The experiences of Indians in Australia, according to long-term residents, have been good. Many say they have felt little overt discrimination or racism. A large number of Anglo-Indians, of mixed Indian and white ancestry, emigrated to Australia around the time the British left India – and because of the shared colonial experience, I assume there was a certain wry recognition of the damage the British did to both countries: a Gallipoli in one case, a Jallianwallah Bagh in the other.
Speaking from the Indian side, there is a appreciation for the well-marketed Australian image (exemplified in the US by ‘Crocodile’ Dundee and in India by witty Foster’s ads) of the place being full of blokes having a rollicking good time. Then there is, of course, cricket. Although I am personally indifferent to the game, many rabid Indian fans are great admirers of the Australian team, generally considered the best in the world in recent years.
Thus, Indians start off with residual goodwill towards Australia, although, sad to say, this has not been reciprocated at the official level. Australia has in the past acted as the ‘enforcer’ in nuclear-related matters, and your government has been forcefully arm-twisting India regarding the nuclear non-proliferation treaty (alas, that would be suicidal with bellicose nuclear powers China and Pakistan next door). Besides, you appear to have made a conscious decision to put all your Asia eggs in the China basket. Official relations with India have been chillier than they need to be.
On the face of it, still, it is baffling to Indians that students – who are spending billions in tuition fees – are being murdered by Australians. It simply doesn’t seem in keeping with the Australian character that has been marketed to us; or for that matter, with the Australians I have personally encountered – they seem too easy-going to plan mass-murder. Of course, appearances being deceptive, I am aware that the treatment of, say, Aborigines, wasn’t exactly pretty. I too have seen “The Chant of Jimmy Blacksmith”, and incidentally I have enjoyed “Breaker Morant” and “Picnic at Hanging Rock”.
There is an emerging hypothesis in India that it is not hate-filled whites behind the attacks on Indians; rather that it is immigrants of certain ethnicities who may have a grudge against Indians or are picking on them because of the known tendency of Indians to be pacifist. I understand there are many ethnic gangs in your country, and that there are no-go areas where law-enforcement fears to tread. Well, that’s really no way to run a country. I submit that you simply have to do something about it.
Both from an ethical angle and from a trade angle, booming India (growing at 8% this year) is too big a market for Australia to lose. At the very least, you need a second buyer of your raw materials lest China gain too much buyer power and dictate terms, glimmerings of which we saw with the Rio Tinto affair.

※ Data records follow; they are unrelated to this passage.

/-- CLASSIFY answers `{HS_END(k), HS_START(k)}`; `11` needs overlapping windows (41_quantizer.md R62;
30_encoding.md R43). -/
def Obligations.ClassifyPairsPredicates : Prop :=
  ∀ s : State, ∃ c : BitVec 2, exec .classify s = .next { s with ret := .cls c }
    ∧ c.getLsbD 0 = hsStart s.cfg s.args.bin ∧ c.getLsbD 1 = hsEnd s.cfg s.args.bin
    ∧ (c = 0b11#2 → ((s.cfg.hsStartHz : ℤ) - s.cfg.hsEndHz).natAbs < 2 * tolHz)

/-- The sufficient form of R97 item 2: handshake windows outside the symbol cells leave no bin that is
both data and a handshake (70_reset_and_hazards.md R97 items 2, 2a). -/
def Obligations.WindowsOutsideCellsKeepTonesApart : Prop :=
  ∀ cfg : Config, cfg.handshakeOutside cfg.hsStartHz → cfg.handshakeOutside cfg.hsEndHz →
    cfg.tonesApart

/-! ### Assembler and finalisation (42_assembler.md R64 to R67; 43_framer.md R74 to R76) -/

/-- ASSEMBLE, run by the loop of R64, answers the closed form of R65. -/
def Obligations.AssembleIsBigEndianBitstream : Prop :=
  ∀ s : State, ∃ out : List Byte, exec .assemble s = .next { s with ret := .bytes out }
    ∧ out.length = s.args.chunks.length * s.args.width / 8
    ∧ ∀ j < out.length, ∀ t < 8,
      (out.getD j 0).getLsbD (7 - t)
        = (s.args.chunks.getD ((8 * j + t) / s.args.width) 0).testBit
          (s.args.width - 1 - (8 * j + t) % s.args.width)

/-- The length law, the number of bits never emitted, and that more chunks only add bytes
(42_assembler.md R66). -/
def Obligations.AssembleLengthAndPrefix : Prop :=
  ∀ (w : ℕ) (cs ds : List ℕ), (assemble w cs).length = cs.length * w / 8
    ∧ 8 * (assemble w cs).length + cs.length * w % 8 = cs.length * w
    ∧ assemble w cs <+: assemble w (cs ++ ds)

/-- The round-trip law (42_assembler.md R67). -/
def Obligations.ExpandOfAssemble : Prop :=
  ∀ (w : ℕ) (cs : List ℕ), 0 < w → (∀ c ∈ cs, c < 2 ^ w) → cs.length * w % 8 = 0 →
    expand w (assemble w cs) = cs

/-- EVENIDX answers the elements at even indices (43_framer.md R74). -/
def Obligations.EvenidxKeepsEvenPositions : Prop :=
  ∀ s : State, ∃ l : List ℕ, exec .evenidx s = .next { s with ret := .bins l }
    ∧ l.length = (s.args.bins.length + 1) / 2 ∧ ∀ n : ℕ, l[n]? = s.args.bins[2 * n]?

/-- FINALIZE answers ASSEMBLE of the accepted symbols at even indices, rejected bins leaving no
placeholder (43_framer.md R75). -/
def Obligations.FinalizeDemodulatesEvenBins : Prop :=
  ∀ (s : State) (syms : List ℕ),
    syms = ((List.range ((s.args.bins.length + 1) / 2)).map fun n => s.args.bins.getD (2 * n) 0).filterMap
      (quant s.cfg) →
    exec .finalize s = .next { s with ret := .bytes (assemble s.cfg.bits syms) }
      ∧ (assemble s.cfg.bits syms).length = syms.length * s.cfg.bits / 8

/-- Odd positions of a packet are dropped whatever they hold (43_framer.md R74, R75). -/
def Obligations.FinalizeIgnoresOddPositions : Prop :=
  ∀ (cfg : Config) (p q : List ℕ), p.length = q.length → (∀ n : ℕ, p[2 * n]? = q[2 * n]?) →
    finalize cfg p = finalize cfg q

/-- DISPATCH pushes every beat of the stream in one step, or none and records the overflow
(43_framer.md R76). -/
def Obligations.DispatchAllOrNothing : Prop :=
  ∀ s : State, exec .dispatch s = .next
    { s with
      st :=
        if s.st.outq.length + (beatsOfStream s.args.bytes).length ≤ s.cfg.outqDepth then
          { s.st with outq := s.st.outq ++ beatsOfStream s.args.bytes }
        else { s.st with errOutqovf := true, lastErr := 4 } }

/-- With R97 item 6, a packet's byte stream fits in an empty queue: the end handshake dispatches it and
records nothing (70_reset_and_hazards.md R97 item 6). -/
def Obligations.PacketFitsEmptyQueue : Prop :=
  ∀ (cfg : Config) (st : Core), cfg.queueFits → st.Inv cfg → st.outq = [] → st.povf = false →
    (rowPktEnd cfg st).outq = beatsOfStream (finalize cfg st.pkt)
      ∧ (rowPktEnd cfg st).errOutqovf = st.errOutqovf ∧ (rowPktEnd cfg st).lastErr = st.lastErr

/-! ### Headline results -/

/-- Every step keeps the invariants of 10_state.md R18 and R19. -/
def Obligations.StepKeepsInvariant : Prop :=
  ∀ s t : State, s.Inv → step s = .next t → t.Inv

/-- RESET establishes the invariants, in every configuration (10_state.md R19). -/
def Obligations.ResetMeetsInvariant : Prop :=
  ∀ cfg : Config, (State.resetWith cfg).Inv

/-- A transmission in the sender's convention, start tone, each data tone twice, end tone, taken from an
idle framer with an empty queue, leaves exactly the byte stream of its symbols in the queue
(30_encoding.md R50 `PACKET`; 43_framer.md R69 to R76; 70_reset_and_hazards.md R97 item 2). A tone sent
for a number of `2^BITS` or more is no symbol: unless it is the end tone, it is collected and dropped
(41_quantizer.md R58). -/
def Obligations.PacketDecodesToItsSymbols : Prop :=
  ∀ (s : State) (syms : List ℕ) (ts : List ToneStep), s.cfg.tonesApart →
    packetSteps s.cfg syms = some ts →
    (∀ n ∈ syms, 2 ^ s.cfg.bits ≤ n → ∀ k ≤ numBins s.cfg,
      k * s.cfg.sampleRateHz = symHz s.cfg n * s.cfg.frameN → hsEnd s.cfg k = false) →
    s.st.run = .run → s.st.fr = .idle → s.st.outq = [] →
    s.st.povf = false → s.st.pkt = [] → 2 * syms.length ≤ s.cfg.pktMax →
    (beatsOfStream (assemble s.cfg.bits (syms.filter (· < 2 ^ s.cfg.bits)))).length
      ≤ s.cfg.outqDepth →
    (runTones ts false s).st =
      { s.st with
        outq := beatsOfStream (assemble s.cfg.bits (syms.filter (· < 2 ^ s.cfg.bits))) }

No, Mr. Prime Minister, as America declines, and Asia rises, it would be strategically unwise to alienate one of your potential allies. India will be growing faster than China in a few years’ time as the demographic dividend kicks in. And India would be happy to have Australia as a supplier for various strategic goods. It would be a shame if all this is thrown away because you cannot offer Indians physical protection from a bunch of violent thugs. You need to, as Indians are surely an industrious and inoffensive ethnic group in your melting-pot.